Reggie jotted down the letter writer’s name and address. “You’ve been a great help,” he said, standing to leave. “Thank you.”

She gave him a quizzical look as she escorted him to the door.

“You’re quite welcome,” she said. “But was that all that you needed—just the one address?”

“Well . . . yes,” said Reggie, wishing he had covered his intent better—but he couldn’t see how it would matter to her. “It’s the one missing, and if one’s missing, they’re all missing, I like to say.”

“You don’t look like someone who would say that,” she said, and laughed. “But I’ll take your word for it that you do, given you came all this way for just the one letter.”

Reggie paused now. He had what he needed, but he couldn’t help asking.

“In all the time you were handling the letters—did you ever feel tempted to answer one of them yourself, rather than just send the official form?”

She looked at Reggie suspiciously now, and she took a moment before answering.

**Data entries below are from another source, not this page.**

-- ==== Sys2Proof/Machine/Queue.lean ====
section
/-! DEFINITION. Launch queues (chapter 13): records and their checks, launch semaphores, dispatch, condition reads, completion, the
host's commands to queues, page walks by who asked for them, and LAUNCH, QSTAT, QPRIO, QCANCEL. -/

namespace Sys2Proof.Machine

/-! ### Queues (R316, R329, R330) -/

/-- A launch queue of the wafer changed by f. -/
def Wafer.modQueue (w : Wafer) (q : QueueId) (f : LaunchQueue → LaunchQueue) : Wafer :=
  { w with queues := w.queues.set q.val (f w.queues[q]) q.isLt }
def State.modQueue (s : State) (q : QueueId) (f : LaunchQueue → LaunchQueue) : State := s.modWafer (fun w => w.modQueue q f)
def State.queue (s : State) (q : QueueId) : LaunchQueue := s.wafer.queues[q]

/-- The dispatched kernels of a queue that have not completed. -/
def Wafer.runningOf (w : Wafer) (q : QueueId) : List Kernel := w.kernels.filter (fun k => k.queue == q.val && k.st != .complete)

/-- State codes of LQSTAT. -/
def QState.code : QState → Nat
  | .disabled => 0 | .opened => 1 | .stopped => 2 | .flushing => 3

/-- LQSTAT of a queue (Table 13-5). -/
def Wafer.lqstat (w : Wafer) (q : QueueId) : BitVec 32 :=
  BitVec.ofNat 32 (w.queues[q].st.code * 2 ^ 28 + w.queues[q].recs.length * 2 ^ 16 + (w.runningOf q).length * 2 ^ 8)

/-- LQSTAT is kept as it stood at the start of the cycle before what changes it within the cycle. -/
def State.keepStat (s : State) (q : QueueId) : State :=
  s.modQueue q (fun x => if x.was.any (fun p => p.1 == s.now) then x else { x with was := some (s.now, s.wafer.lqstat q) })

/-- LQHEAD: the slot of the head record, or the tail where none is queued. -/
def LaunchQueue.head (x : LaunchQueue) : BitVec 8 := match x.recs with | r :: _ => r.idx | [] => x.tail

/-- Whether a queue is full. -/
def LaunchQueue.full (x : LaunchQueue) : Bool := x.tail + 1 == x.head

/-- A host function without SEC may not touch a secure queue: the write is ignored and HOST_WORLD recorded. -/
def State.queueDenied (s : State) (q : QueueId) (secureFn : Bool) : Bool := (s.queue q).sec && !secureFn

/-! ### Launch semaphores (R319) -/

/-- n added to a launch semaphore: past 65,535 it stays there and LSOVF is set. -/
def Wafer.lsAdd (w : Wafer) (k : Fin 64) (n : Nat) : Wafer :=
  let v := w.ls[k].toNat + n
  { w with ls := w.ls.set k.val (BitVec.ofNat 16 (min v 65535)) k.isLt,
           host := { w.host with hstatLsovf := w.host.hstatLsovf || decide (65535 < v) } }

/-- The increments that arrived in the cycle that ends. -/
def Wafer.lsFold (w : Wafer) : Wafer :=
  let w' := (List.finRange 64).foldl (fun x k => if w.lsInc[k] = 0 then x else x.lsAdd k w.lsInc[k]) w
  { w' with lsInc := Vector.replicate 64 0 }

/-- An increment of a launch semaphore that arrives in this cycle. -/
def State.lsSignal (s : State) (n : BitVec 6) : State :=
  let k : Fin 64 := n.toFin
  s.modWafer (fun w => { w with lsInc := w.lsInc.set k.val (w.lsInc[k] + 1) k.isLt })

/-- LSV_WRITE (R319). -/
def execLsvWrite (n : Fin 64) (value : BitVec 16) (s : State) : Result :=
  s.hostWrites (0x400 + 4 * n.val) fun s =>
  .next (s.modWafer (fun w => w.lsAdd n value.toNat))

/-! ### Completion (R323 to R325) -/

/-- A completion entry (Table 13-3). -/
def entryOf (seq status : Nat) (df : Bool) (fcause : BitVec 8) (faults disc : Nat) (c : TileId) (tag : Nat) (pc : BitVec 14)
    (endAt : BitVec 64) : BitVec 256 :=
  BitVec.ofNat 256 (seq % 2 ^ 64 + (faults % 2 ^ 16 + fcause.toNat * 2 ^ 16 + bnat df * 2 ^ 27 + status % 16 * 2 ^ 28) * 2 ^ 64
    + (disc % 2 ^ 16 + c.y % 256 * 2 ^ 16 + c.x % 256 * 2 ^ 24) * 2 ^ 96 + (pc.toNat + tag * 2 ^ 29) * 2 ^ 128 + endAt.toNat * 2 ^ 192)

/-- The completion entry of a kernel. -/
def Kernel.entry (k : Kernel) : BitVec 256 :=
  match k.first with
  | some (code, c, tag, pc, df) => entryOf k.seq k.status.toNat df code k.faults k.disc c tag.val pc k.endCycle
  | none => entryOf k.seq k.status.toNat false (if k.late && k.group == .abandoned then 0x78 else 0) k.faults k.disc ⟨0, 0⟩ 0 0 k.endCycle

/-- A record that completes without starting a context, in this cycle: its entry and its increment follow in the next (R318,
R324). -/
def State.finishRecord (s : State) (q : QueueId) (r : Queued) (status : Nat) (fcause : BitVec 8) : State :=
  let e := entryOf r.seq status false fcause 0 0 ⟨0, 0⟩ 0 0 s.wafer.cycle
  let d : Completion := { seq := r.seq, entry := some e, readyAt := s.now + 1, sig := recSig r.record }
  (s.modQueue q (fun x => { x with due := x.due ++ [d] })).timer (s.now + 1) (.completionEntryWrite q)

/-- What a queue has to do for the records that have completed before this cycle: every SIG increment still to be made, and the
oldest entry, if its record has completed. -/
def State.writeEntry (s : State) (q : QueueId) : State :=
  let ready (d : Completion) : Bool := d.entry.isSome && decide (d.readyAt ≤ s.now)
  let s := ((s.queue q).due.filter ready).foldl (fun s d => match d.sig with | some n => s.lsSignal n | none => s) s
  let s := s.modQueue q (fun x => { x with due := x.due.map (fun d => if ready d then { d with sig := none } else d) })
  match (s.queue q).due with
  | d :: rest =>
    match d.entry, ready d with
    | some e, true =>
      let s := s.modQueue q (fun x =>
        { x with due := rest, cring := assocPut x.cring x.ctail.toNat e, ctail := x.ctail + 1 })
      if rest.isEmpty then s else s.timer (s.now + 1) (.completionEntryWrite q)
    | _, _ => s
  | [] => s

/-- COMPLETION_ENTRY_WRITE (R325): entries leave in dispatch order, one in a cycle. -/
def execCompletionEntryWrite (q : QueueId) (s : State) : Result := .next (s.writeEntry q)

/-- A FLUSHING queue with nothing left to end becomes DISABLED (Table 13-4). -/
def State.settleFlush (s : State) (q : QueueId) : State :=
  if (s.queue q).st = .flushing ∧ (s.wafer.runningOf q).isEmpty ∧ (s.queue q).recs.isEmpty then
    s.modQueue q (fun x => { x with st := .disabled })
  else s

/-- KERNEL_COMPLETE (R323): in the cycle after the last context of the kernel has become EMPTY, it is COMPLETE; its increment is
made and its entry written, or held for an earlier one; its parts of the barrier and channel stores are discarded. -/
def execKernelComplete (kernel : Nat) (s : State) : Result :=
  match s.wafer.kernel? kernel with
  | none => .next s
  | some k =>
    if k.st = .complete ∨ s.tiles.any (fun t => t.kernels.any (fun x => x.kernel == kernel)) then .next s
    else
      let q : QueueId := Fin.ofNat 16 k.queue
      let s := s.modWafer (fun w => w.modKernel kernel (fun x => { x with st := .complete, group := .ended, killAt := none }))
      let s := s.mapTiles (fun t =>
        let b := t.stores.bars
        { t with stores := { t.stores with
            chans := t.stores.chans.filter (fun e => e.kernel ≠ kernel),
            handlers := t.stores.handlers.filter (fun h => h.kernel ≠ kernel),
            bars := { kernels := b.kernels.filter (· ≠ kernel), homes := b.homes.filter (fun h => h.kernel ≠ kernel),
                      mirrors := b.mirrors.filter (fun m => m.kernel ≠ kernel), views := b.views.filter (fun v => v.kernel ≠ kernel),
                      requests := b.requests.filter (fun r => r.kernel ≠ kernel) } } })
      let s := s.modQueue q (fun x => { x with lastDone := kernel, due := x.due.map (fun d =>
        if d.seq = kernel then { d with entry := some k.entry, readyAt := s.now, sig := recSig k.record } else d) })
      .next ((s.writeEntry q).settleFlush q)

/-! ### Dispatch (R318, R320, R321, R371) -/

/-- The condition address of a record. -/
def recCond (r : BitVec 512) : BitVec 80 := (recWord r 4).extractLsb' 16 16 ++ (r.extractLsb' 64 64 : BitVec 64)

/-- Whether a record is malformed by itself (R318). -/
def recMalformed (r : BitVec 512) : Bool :=
  let w0 := (recWord r 0).toNat
  let w4 := recWord r 4
  let w7 := (recWord r 7).toNat
  w0 % 256 != 0 || w0.testBit 12 || w0.testBit 13 || recWord r 1 != 0 || fieldNat w4 15 4 != 0
    || w7 % 256 != 0 || w7.testBit 14 || w7.testBit 22 || w7.testBit 30
    || decide (6 ≤ fieldNat w4 2 0) || decide (2 ≤ fieldNat (recWord r 0) 9 8)
    || (w4.toNat.testBit 3 && !([0, 1, 8].contains (gaSpace (recCond r)) && (recCond r).toNat % 4 == 0))

/-- Whether the group levels of a record over an image break R371. -/
def levelsBad (i : Image) (r : BitVec 512) : Bool :=
  let ls := [2, 3, 4, 5].map (i.level r)
  let declared := ls.filter (fun l => l.1 != 0 && l.2 != 0)
  ls.any (fun l => (l.1 == 0) != (l.2 == 0)) || ls.any (fun l => decide (180 < l.1) || decide (168 < l.2))
    || (declared.zip declared.tail).any (fun p => p.2.1 % p.1.1 != 0 || p.2.2 % p.1.2 != 0)

/-- Why a record is refused at the head: status 6 MALFORMED or 7 IMAGE_FAIL; none where it can start (R318, R350, R371). -/
def Wafer.refusal (w : Wafer) (r : Queued) : Option Nat :=
  if r.hostBad ∨ recMalformed r.record then some 6
  else
    match w.image? (recImage r.record) with
    | none => some 7
    | some i => if w.gridH < i.gridH then some 7 else if levelsBad i r.record then some 6 else none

“If I would have done—you can be sure that Dorset National would have taken a very dim view to learn of it. There’s a firm rule about always just sending the standard form letter. I was very specific about that in the instructions I left.”

“Yes,” said Reggie.

“I used to refer to it as the ‘prime directive’ myself,” she said with a smile that seemed to reference a joke that Reggie did not get. “Dorset National lawyers had concerns about potential liabilities, as I guess you might imagine.”

“Understandably,” said Reggie.

“Which is why, of course, they also included that clause in your lease that terminates the leasehold, and brings all the rent for the entire term immediately due and payable, if that rule should ever be violated.”

“What?”

“I believe they call it a liquidated damages clause, in which—”

“I’m familiar with the term. Are you telling me that there’s such a clause in the lease pertaining to these letters?”

“Why, yes,” she said, and now she looked at Reggie with her pale brow furrowed. “I hope there’s no reason to say this,” said the woman, “and I would certainly not be the one to snitch to Dorset National—but I trust you are truly just . . . tidying up—and not attempting to contact one of these people directly. That would be—”

“Bloody foolish,” said Reggie.

He thanked the woman again.

And then he drove to Heathrow, with the address for the Los Angeles letter writer in his pocket.